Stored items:
Content starts

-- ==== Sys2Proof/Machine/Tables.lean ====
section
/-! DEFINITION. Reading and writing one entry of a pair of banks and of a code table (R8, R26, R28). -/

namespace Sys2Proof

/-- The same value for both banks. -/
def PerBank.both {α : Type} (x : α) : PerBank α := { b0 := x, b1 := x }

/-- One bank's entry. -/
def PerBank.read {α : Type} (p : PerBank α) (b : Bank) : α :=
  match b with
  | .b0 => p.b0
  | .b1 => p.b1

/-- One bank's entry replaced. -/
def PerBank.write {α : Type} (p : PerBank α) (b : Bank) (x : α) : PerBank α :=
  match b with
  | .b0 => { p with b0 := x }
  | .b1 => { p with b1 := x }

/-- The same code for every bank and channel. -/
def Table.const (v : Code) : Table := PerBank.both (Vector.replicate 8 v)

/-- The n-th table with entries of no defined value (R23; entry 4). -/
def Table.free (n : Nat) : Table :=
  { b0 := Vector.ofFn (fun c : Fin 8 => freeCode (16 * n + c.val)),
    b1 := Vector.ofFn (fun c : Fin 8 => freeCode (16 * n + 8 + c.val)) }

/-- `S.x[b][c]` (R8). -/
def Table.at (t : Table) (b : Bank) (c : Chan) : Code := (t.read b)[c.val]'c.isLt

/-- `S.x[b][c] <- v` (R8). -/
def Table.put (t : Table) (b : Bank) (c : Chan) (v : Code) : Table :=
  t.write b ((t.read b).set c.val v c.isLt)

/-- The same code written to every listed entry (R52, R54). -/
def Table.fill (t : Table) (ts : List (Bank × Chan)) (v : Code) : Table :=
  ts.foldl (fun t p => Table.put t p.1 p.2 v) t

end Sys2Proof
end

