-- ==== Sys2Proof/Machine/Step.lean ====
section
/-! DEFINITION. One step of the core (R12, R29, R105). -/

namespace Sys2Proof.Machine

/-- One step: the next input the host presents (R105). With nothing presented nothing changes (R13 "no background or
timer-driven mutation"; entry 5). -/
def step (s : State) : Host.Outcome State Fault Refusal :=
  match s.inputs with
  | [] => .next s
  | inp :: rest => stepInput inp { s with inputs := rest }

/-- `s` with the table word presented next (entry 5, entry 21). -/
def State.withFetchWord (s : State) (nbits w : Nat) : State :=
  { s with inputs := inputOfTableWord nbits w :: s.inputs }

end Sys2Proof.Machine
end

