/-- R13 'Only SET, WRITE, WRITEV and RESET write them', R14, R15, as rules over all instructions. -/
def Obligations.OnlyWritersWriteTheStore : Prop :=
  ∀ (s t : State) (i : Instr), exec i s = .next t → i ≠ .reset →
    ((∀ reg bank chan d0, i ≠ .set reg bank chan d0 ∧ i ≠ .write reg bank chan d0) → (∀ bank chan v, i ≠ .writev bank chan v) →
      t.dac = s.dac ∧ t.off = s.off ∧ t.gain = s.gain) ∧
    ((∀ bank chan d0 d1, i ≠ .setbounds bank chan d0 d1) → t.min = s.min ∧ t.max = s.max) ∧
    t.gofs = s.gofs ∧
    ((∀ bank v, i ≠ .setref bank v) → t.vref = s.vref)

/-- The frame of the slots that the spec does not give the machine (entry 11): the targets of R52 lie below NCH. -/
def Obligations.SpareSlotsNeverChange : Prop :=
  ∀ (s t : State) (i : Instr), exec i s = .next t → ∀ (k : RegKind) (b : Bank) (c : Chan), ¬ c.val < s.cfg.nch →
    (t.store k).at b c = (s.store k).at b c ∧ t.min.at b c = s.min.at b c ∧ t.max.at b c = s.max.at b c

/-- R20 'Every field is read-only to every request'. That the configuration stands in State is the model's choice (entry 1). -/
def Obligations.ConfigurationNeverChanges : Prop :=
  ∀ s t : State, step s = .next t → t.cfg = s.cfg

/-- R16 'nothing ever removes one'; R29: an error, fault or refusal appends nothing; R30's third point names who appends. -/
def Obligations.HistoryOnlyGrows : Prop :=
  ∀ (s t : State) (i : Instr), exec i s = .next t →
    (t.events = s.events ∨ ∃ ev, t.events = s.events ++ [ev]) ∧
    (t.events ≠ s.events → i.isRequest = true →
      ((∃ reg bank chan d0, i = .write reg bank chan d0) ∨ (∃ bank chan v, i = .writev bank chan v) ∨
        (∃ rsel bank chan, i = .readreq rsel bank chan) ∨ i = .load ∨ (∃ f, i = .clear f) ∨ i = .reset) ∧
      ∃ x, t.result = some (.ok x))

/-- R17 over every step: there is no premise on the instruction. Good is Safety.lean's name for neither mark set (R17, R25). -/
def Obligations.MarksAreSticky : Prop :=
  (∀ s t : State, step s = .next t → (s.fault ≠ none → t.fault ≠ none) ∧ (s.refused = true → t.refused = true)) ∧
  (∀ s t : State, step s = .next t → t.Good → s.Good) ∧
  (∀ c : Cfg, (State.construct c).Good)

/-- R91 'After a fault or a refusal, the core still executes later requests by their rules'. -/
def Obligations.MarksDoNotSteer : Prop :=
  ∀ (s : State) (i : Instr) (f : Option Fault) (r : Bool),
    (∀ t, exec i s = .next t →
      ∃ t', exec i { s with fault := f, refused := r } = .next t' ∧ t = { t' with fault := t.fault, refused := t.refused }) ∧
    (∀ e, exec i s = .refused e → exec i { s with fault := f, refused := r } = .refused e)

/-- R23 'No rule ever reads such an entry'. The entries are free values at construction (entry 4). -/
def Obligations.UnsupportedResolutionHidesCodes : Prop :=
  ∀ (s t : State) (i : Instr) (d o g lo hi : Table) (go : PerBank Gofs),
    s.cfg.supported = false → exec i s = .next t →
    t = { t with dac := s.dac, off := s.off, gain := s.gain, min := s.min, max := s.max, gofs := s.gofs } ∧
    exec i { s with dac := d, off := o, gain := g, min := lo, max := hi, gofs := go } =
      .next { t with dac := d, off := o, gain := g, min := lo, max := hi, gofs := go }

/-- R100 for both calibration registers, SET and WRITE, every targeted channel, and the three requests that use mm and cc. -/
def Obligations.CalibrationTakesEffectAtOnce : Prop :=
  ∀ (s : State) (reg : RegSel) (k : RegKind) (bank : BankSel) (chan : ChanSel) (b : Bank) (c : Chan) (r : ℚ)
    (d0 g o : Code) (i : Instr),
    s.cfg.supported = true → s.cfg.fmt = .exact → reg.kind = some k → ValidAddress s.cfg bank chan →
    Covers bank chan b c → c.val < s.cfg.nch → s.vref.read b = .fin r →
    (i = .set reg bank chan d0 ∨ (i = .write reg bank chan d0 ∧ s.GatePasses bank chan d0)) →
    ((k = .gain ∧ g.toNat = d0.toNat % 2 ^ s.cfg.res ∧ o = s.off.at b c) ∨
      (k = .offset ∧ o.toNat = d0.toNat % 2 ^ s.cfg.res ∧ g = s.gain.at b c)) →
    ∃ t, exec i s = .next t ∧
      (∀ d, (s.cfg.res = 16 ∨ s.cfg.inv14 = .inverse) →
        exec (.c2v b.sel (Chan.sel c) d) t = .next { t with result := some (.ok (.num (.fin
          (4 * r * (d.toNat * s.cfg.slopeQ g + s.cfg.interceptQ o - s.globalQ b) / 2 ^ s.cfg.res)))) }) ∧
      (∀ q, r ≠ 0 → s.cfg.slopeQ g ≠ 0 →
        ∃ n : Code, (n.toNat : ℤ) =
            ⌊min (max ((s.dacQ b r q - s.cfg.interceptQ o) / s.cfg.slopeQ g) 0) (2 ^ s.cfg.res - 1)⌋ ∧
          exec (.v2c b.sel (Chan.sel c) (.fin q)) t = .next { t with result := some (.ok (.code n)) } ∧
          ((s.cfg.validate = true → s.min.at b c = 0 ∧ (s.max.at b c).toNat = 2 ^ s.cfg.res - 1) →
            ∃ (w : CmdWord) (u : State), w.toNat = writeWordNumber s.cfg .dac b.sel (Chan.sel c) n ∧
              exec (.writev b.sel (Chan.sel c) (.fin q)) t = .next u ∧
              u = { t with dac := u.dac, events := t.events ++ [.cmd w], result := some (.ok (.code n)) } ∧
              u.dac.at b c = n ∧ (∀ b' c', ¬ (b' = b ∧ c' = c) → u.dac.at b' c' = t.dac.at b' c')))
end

Content ends
Content starts

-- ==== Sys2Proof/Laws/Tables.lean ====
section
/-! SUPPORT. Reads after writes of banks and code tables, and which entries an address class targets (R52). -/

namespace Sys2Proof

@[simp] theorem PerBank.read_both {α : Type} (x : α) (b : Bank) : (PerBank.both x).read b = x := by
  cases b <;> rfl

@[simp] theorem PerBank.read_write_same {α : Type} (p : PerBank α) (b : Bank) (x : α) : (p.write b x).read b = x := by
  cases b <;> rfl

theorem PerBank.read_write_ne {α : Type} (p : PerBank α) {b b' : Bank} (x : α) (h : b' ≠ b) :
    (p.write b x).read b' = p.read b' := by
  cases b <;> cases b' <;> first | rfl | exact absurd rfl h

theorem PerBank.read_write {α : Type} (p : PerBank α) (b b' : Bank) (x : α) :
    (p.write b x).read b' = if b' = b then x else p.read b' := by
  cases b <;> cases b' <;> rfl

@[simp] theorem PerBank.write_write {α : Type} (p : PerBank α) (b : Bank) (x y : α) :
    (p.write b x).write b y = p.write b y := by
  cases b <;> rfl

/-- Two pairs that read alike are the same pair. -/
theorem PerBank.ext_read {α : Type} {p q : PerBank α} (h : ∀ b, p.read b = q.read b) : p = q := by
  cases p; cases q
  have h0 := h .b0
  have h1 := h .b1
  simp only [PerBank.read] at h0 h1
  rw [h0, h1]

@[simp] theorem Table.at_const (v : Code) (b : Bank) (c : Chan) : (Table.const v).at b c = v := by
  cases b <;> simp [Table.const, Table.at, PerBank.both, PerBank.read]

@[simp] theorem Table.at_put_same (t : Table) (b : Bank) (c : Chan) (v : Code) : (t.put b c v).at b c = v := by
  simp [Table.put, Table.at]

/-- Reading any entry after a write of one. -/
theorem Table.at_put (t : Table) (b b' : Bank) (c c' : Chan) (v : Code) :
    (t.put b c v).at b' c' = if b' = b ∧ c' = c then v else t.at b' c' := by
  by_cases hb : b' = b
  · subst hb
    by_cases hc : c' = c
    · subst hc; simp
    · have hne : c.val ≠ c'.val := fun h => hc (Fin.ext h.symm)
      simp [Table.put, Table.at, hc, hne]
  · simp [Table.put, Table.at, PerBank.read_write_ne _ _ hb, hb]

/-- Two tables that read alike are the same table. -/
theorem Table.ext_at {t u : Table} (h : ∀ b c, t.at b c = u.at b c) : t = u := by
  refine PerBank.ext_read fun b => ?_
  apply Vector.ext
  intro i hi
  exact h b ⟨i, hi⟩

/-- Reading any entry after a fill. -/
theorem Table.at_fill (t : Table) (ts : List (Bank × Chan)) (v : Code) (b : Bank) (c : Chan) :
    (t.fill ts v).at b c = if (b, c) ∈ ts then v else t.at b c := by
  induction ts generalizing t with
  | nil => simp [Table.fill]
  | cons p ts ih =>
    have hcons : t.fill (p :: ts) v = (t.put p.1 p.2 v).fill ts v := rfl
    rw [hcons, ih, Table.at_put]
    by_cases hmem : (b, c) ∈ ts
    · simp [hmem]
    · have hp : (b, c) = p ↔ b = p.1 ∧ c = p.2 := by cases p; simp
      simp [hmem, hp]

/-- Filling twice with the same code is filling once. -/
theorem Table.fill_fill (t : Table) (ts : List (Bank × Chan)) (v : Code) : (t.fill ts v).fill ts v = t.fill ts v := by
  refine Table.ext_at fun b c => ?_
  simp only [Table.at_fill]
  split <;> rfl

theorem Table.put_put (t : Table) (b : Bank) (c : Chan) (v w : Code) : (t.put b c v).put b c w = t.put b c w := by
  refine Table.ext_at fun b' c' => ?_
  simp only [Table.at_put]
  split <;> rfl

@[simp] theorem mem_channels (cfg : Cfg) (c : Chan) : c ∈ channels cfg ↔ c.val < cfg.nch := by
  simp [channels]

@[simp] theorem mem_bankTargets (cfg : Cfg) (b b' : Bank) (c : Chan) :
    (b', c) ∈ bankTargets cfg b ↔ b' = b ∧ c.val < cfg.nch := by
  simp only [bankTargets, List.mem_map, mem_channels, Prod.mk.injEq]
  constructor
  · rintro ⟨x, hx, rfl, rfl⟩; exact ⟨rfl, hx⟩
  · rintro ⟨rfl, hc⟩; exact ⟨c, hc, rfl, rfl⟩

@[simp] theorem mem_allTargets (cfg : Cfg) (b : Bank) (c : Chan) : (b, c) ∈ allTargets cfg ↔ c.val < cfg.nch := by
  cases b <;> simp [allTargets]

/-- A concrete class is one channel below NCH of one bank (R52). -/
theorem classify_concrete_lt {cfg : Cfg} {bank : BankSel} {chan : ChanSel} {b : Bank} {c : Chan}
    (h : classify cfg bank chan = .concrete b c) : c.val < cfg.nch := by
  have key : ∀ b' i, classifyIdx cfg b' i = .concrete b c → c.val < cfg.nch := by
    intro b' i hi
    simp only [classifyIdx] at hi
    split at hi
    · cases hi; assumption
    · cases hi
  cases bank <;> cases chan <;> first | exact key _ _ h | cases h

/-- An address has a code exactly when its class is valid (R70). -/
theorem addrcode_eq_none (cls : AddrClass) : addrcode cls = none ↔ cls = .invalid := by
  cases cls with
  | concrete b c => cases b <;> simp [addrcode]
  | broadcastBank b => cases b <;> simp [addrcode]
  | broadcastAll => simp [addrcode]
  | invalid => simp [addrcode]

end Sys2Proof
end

Content ends

■ **About this task**
Where the string "lean" appears in a line of the entries, count that line, and state the total alone.

■ **Task output**
4